Conventional grounding techniques are insufficient for configuring LLMs to segment large datasets. Conventional prompt-based grounding, for instance, leads to inconsistent and inaccurate segments, as the prompts may include open-ended questions or not adequately capture segmentation criteria. Additionally, token limits of LLMs restrict a size of the prompts and the amount of data that can be processed from an input. Accordingly, a complete dataset in real-world scenarios often exceeds prompt limits, resulting in incomplete or less precise segments. Conventional grounding techniques are also ineffective in adapting to evolving datasets having complex attributes that change over time based on customer behavior.
Accordingly, techniques for grounding machine-learning models for segmenting datasets are described. The techniques are configurable to automate various tedious and complex tasks for grounding machine-learning models, such as LLMs, to determine segments of information collected about a system or organization. Consider a large dataset that contains thousands or even millions of individual data profiles. Each data profile contains various attributes and corresponding data values. Through proper grounding, the techniques enable a machine-learning model to define target segments with increased efficiency and accuracy, including the attributes and corresponding data values that satisfy segmentation criteria. The techniques enable segment definitions to be inferred from simple, natural language inputs and without training or prompting the machine-learning model to analyze each data profile in the dataset directly.
In at least one implementation, a data analysis system utilizes a segmentation module that uses a machine-learning model (e.g., an LLM) to deduce segmentation criteria from a natural language input received through a user interface. The segmentation module configures the machine-learning model to define a specific group of data profiles that is likely to satisfy initial criteria inferred from the natural language input.

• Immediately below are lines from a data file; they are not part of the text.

/-- R150, R158: a fault is sticky: from a faulted state only a line whose word is a RESET takes a step, and it leaves the
block as RESET does (that a stream call takes none is the model's reading, log entry 9). -/
def Obligations.OnlyResetLeavesAFault : Prop :=
  ∀ (s t : State) (f : FaultCode), s.fault = some f → step s = .next t →
    ∃ w s', fetch s = some (.word w, s') ∧ wordRst w = true ∧ t = clearInterface s' ∧ t.fault = none

/-- R150, R157: a fault is precise: a DECODE (by a datapath with any constants, for with its own it raises none), a READ or a
stream call that raises it changes nothing but the record. -/
def Obligations.RaisingAFaultChangesNothingElse : Prop :=
  ∀ (s t : State) (f : FaultCode), s.fault = none → t.fault = some f →
    (∀ (c : CodeDef) (r : Block), decodeStep c r s = .next t → t = { s with fault := some f }) ∧
    (hostRead s = .next t → t = { s with fault := some f }) ∧
    ∀ xs, hostStream xs s = .next t → t = { s with fault := some f }

/-! ### The host: READ, the stream call, the framer -/

/-- R141, R155 with LANES = 1: a READ of an unwritten output raises code 4; a valid output is appended and stays, so that a
second READ appends it again; an output that is not valid appends nothing; no block state changes. -/
def Obligations.ReadAction : Prop :=
  (∀ s : State, s.fault = none → s.outData = none →
    hostRead s = .next { s with fault := some .unwrittenOutputRead }) ∧
  (∀ (s : State) (d : Nibble), s.fault = none → s.multiLane = false → s.outData = some d → s.outValid = true →
    hostRead s = .next { s with hostOut :=
      s.hostOut ++ [d.getLsbD 0, d.getLsbD 1, d.getLsbD 2, d.getLsbD 3] }) ∧
  (∀ (s : State) (d : Nibble), s.fault = none → s.multiLane = false → s.outData = some d → s.outValid = false →
    hostRead s = .next s) ∧
  ∀ s : State, s.fault = none → s.multiLane = false →
    ∃ t u, exec (.decode 0x55#7) s = .next t ∧
      hostRead t = .next { t with hostOut := s.hostOut ++ [true, false, true, false] } ∧
      exec .idle t = .next u ∧ hostRead u = .next u

/-- R137, R141: with LANES > 1, READ pops the queue's head; it appends it when `out_valid` is 1 and nothing when it is 0. That
a READ of an output that is not valid pops too, and what the outputs show afterwards, is the model's choice (log entry 4): the
next result, valid as before, or, of an empty queue, the result read last and not valid. -/
def Obligations.ReadPopsTheResultQueue : Prop :=
  ∀ (s : State) (d : Nibble), s.fault = none → s.multiLane = true → s.outData = some d →
    (∀ rest, s.results = d :: rest → s.outValid = true →
      hostRead s = .next { s with
        hostOut := s.hostOut ++ [d.getLsbD 0, d.getLsbD 1, d.getLsbD 2, d.getLsbD 3],
        results := rest, outData := some (rest.headD d), outValid := !rest.isEmpty }) ∧
    (∀ rest, s.results = d :: rest → s.outValid = false →
      hostRead s = .next { s with results := rest, outData := some (rest.headD d) }) ∧
    (s.results = [] → s.outValid = false → hostRead s = .next s)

To improve the accuracy and efficiency of the machine-learning model, the data analysis system initially grounds the model using an attribute dictionary. The attribute dictionary provides a structured and comprehensive overview of the dataset, enabling the machine-learning model to identify relevant attributes for segmentation. Within the attribute dictionary, descriptions and sample data are specified for distinct attributes prevalent among the dataset's data profiles. The dictionary includes maximum, minimum, or mean values for numerical attributes to describe the range of data values captured by the various data profiles. For string (e.g., textual) attributes, the dictionary includes representative strings shared among the data profiles. The dictionary organizes the data profiles into distinct categories, classes, or types of information, enabling the model to derive generally applicable answers for the complete dataset without processing each data profile individually.
In response to receiving a natural language input that describes criteria for a segment, the segmentation module prompts the machine-learning model to recommend a plurality of dictionary attributes relevant to the natural language input. The segmentation module applies similarity search techniques on the criteria to identify at least one recommended attribute along with a corresponding description and data obtained from the dictionary.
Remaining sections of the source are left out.